Я остановился перед гастрономическим магазином. В витрине его пригорюнились охотничьи сосиски и сыры всех сортов. Владельца магазина звали Ирвин Вольф — видимо, он вовремя покинул Европу. Я не отрываясь смотрел на это имя. А свое имя я даже не мог назвать себе в оправдание. Между мной и нацистами не было разницы. Даже чисто условной. Я не мог сказать: «Я — еврей», не мог сослаться на свою национальность и громко заявить: «С тевтонцами у меня нет ничего общего», не мог сразить этих расистов их же собственным негодным оружием. Я принадлежал к ним, я был с ними одной породы, и если бы в этот сумрачный час из-под земли вдруг вырос господин Ирвин Вольф и погнался за мной с ножом, называя меня убийцей его братьев, то это не ошеломило бы меня.

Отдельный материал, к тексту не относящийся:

/-! ## Steps -/

/-- R12, R13, R71, R106: the next request to a window, once it decodes to `i`, is `exec i` on the addressed
instance, in one step; the writes that overlapped it land after it (log 24). -/
def Obligations.StepRunsTheDecodedInstruction : Prop :=
  ∀ (s t : State) (base : Nat) (r : Request) (rest : List HostEvent) (i : Instr),
    s.pending = .request base r :: rest →
    (s.withPending rest).focus base = some t →
    decode r = .ok i →
    (∀ u, exec i t = .next u → step s = .next u.landWrites) ∧
    (∀ q, exec i t = .refused q → step s = .refused q) ∧
    (base = s.regBase → t = s.withPending rest) ∧
    some t.engine = s.engineAt base ∧ t.regBase = base

/-- R177: with nothing pending the block is idle and holds its state. -/
def Obligations.IdleBlockHoldsItsState : Prop :=
  ∀ s : State, s.pending = [] → step s = .next s

/-- R13(c), R72(a): a write by another agent that completes between transactions changes that byte of the
input memory, no other byte and no engine. -/
def Obligations.OutsideWriteChangesOneByte : Prop :=
  ∀ (s : State) (a : Addr) (b : Byte) (rest : List HostEvent),
    s.mem.wf = true → s.pending = .memWrite a b :: rest →
    ∃ m, step s = .next { s with pending := rest, mem := m } ∧ m.wf = true ∧
      m.read a.toNat = b ∧ ∀ c, c ≠ a.toNat → m.read c = s.mem.read c

/-- R72(b): a write that overlaps a transaction has landed when the transaction ends; the last of several to
one byte is what the byte holds then (the moment is the model's: log 24). -/
def Obligations.RacingWritesLandAfterTheTransaction : Prop :=
  ∀ (s t : State) (base : Nat) (r : Request) (rest : List HostEvent),
    s.mem.wf = true → s.pending = .request base r :: rest → step s = .next t →
    t.inFlight = [] ∧ t.mem.wf = true ∧
    ∀ a : Addr, t.mem.read a.toNat = (s.racing a.toNat).getLastD (s.mem.read a.toNat)

/-- R40, R180, U12: a platform reset leaves MODE UNINIT, STATUS 0, SRC and LEN 0; H and DOUT are unspecified
(free values: log 6). That nothing outside the block changes (the other instances, the memory, the memory map, the
writes in flight, what has been returned) is the model's own choice: log 21. -/
def Obligations.HardwareResetEvent : Prop :=
  ∀ (s t : State) (base : Nat) (rest : List HostEvent),
    s.pending = .hardReset base :: rest →
    (s.withPending rest).focus base = some t →
    ∃ e : Engine, step s = .next { t with engine := e, draws := s.draws + 1 } ∧
      e.mode = .uninit ∧ e.dvalid = false ∧ e.err = 0 ∧ e.statusWord = 0 ∧
      e.srcLo = 0 ∧ e.srcHi = 0 ∧ e.lenLo = 0 ∧ e.lenHi = 0

/-- R40: the values the spec gives for reset (H and DOUT are unspecified there, so nothing is said of them). The
last clause, that no event is pending, is the model's own choice about its own field: log 1. -/
def Obligations.ResetStateValues : Prop :=
  State.reset.engine.mode = .uninit ∧ State.reset.engine.dvalid = false ∧ State.reset.engine.err = 0 ∧
  State.reset.engine.srcLo = 0 ∧ State.reset.engine.srcHi = 0 ∧
  State.reset.engine.lenLo = 0 ∧ State.reset.engine.lenHi = 0 ∧
  State.reset.engine.statusWord = 0 ∧ State.reset.pending = []

/-! ## Window accesses -/

/-- R28: CMD holds nothing. A write starts the command its word decodes to; a read returns 0. -/
def Obligations.CmdSlotStartsCommandsAndReadsZero : Prop :=
  (∀ (s : State) (c : Word), exec (.wrCmd c) s = exec (commandInstr (decodeCommand c)) s) ∧
  (∀ s : State, exec .rdCmd s = .next { s with returned := 0 :: s.returned })

/-- R29: STATUS is assembled from MODE, DVALID and ERR, with zeros elsewhere; writes to it are ignored; it
reads 0 after reset. -/
def Obligations.StatusIsAssembledAndNotWritable : Prop :=
  (∀ s : State, ∃ v : Word,
    exec .rdStatus s = .next { s with returned := v :: s.returned } ∧
    (v.getLsbD 0 = true ↔ s.engine.mode = .ready) ∧
    v.getLsbD 1 = s.engine.dvalid ∧
    v.extractLsb' 2 2 = 0 ∧
    v.extractLsb' 4 4 = s.engine.err ∧
    v.extractLsb' 8 24 = 0) ∧
  (∀ (s : State) (v : Word), exec (.wrStatus v) s = .next s) ∧
  State.reset.engine.statusWord = 0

Я двинулся дальше по темной Двадцатой улице, потом поднялся вверх по Бродвею, но скоро свернул направо на Третью авеню. Перешел на другую сторону и вернулся обратно, и снова пошел по Бродвею вверх, — теперь его яркие огни казались поблекшими. Так я добрался до Пятой авеню, тихой и почти безлюдной. Только светофоры на ней переключались, как всегда, и каждый раз вся эта длинная улица по чьей-то воле, бессмысленной и бездушной, становилась то красной, то зеленой. Это напомнило мне, что целые народы вот так же вдруг беспричинно переключают с мирного зеленого цвета на красный, зажигая на тысячекилометровых дистанциях мрачные факелы войны… Но вот небо над этим жутким и безмолвным ландшафтом начало медленно уходить в вышину. Да и дома стали расти: они поднимали темный покров ночи все выше, от этажа к этажу, словно женщина, снимающая через голову платье; и вот уже я увидел карнизы зданий — бесформенная тьма с почти ощутимым усилием отделялась от них, уплывала ввысь, а потом и вовсе таяла. А я все шел и шел, ибо единственным спасением для меня было идти и дышать полной грудью. Потом я невольно остановился на широкой Пятой авеню: в серой дымке зарождавшегося дня тускнели освещенные витрины, будто эти светлые, отделенные друг от друга квадраты поразил рак.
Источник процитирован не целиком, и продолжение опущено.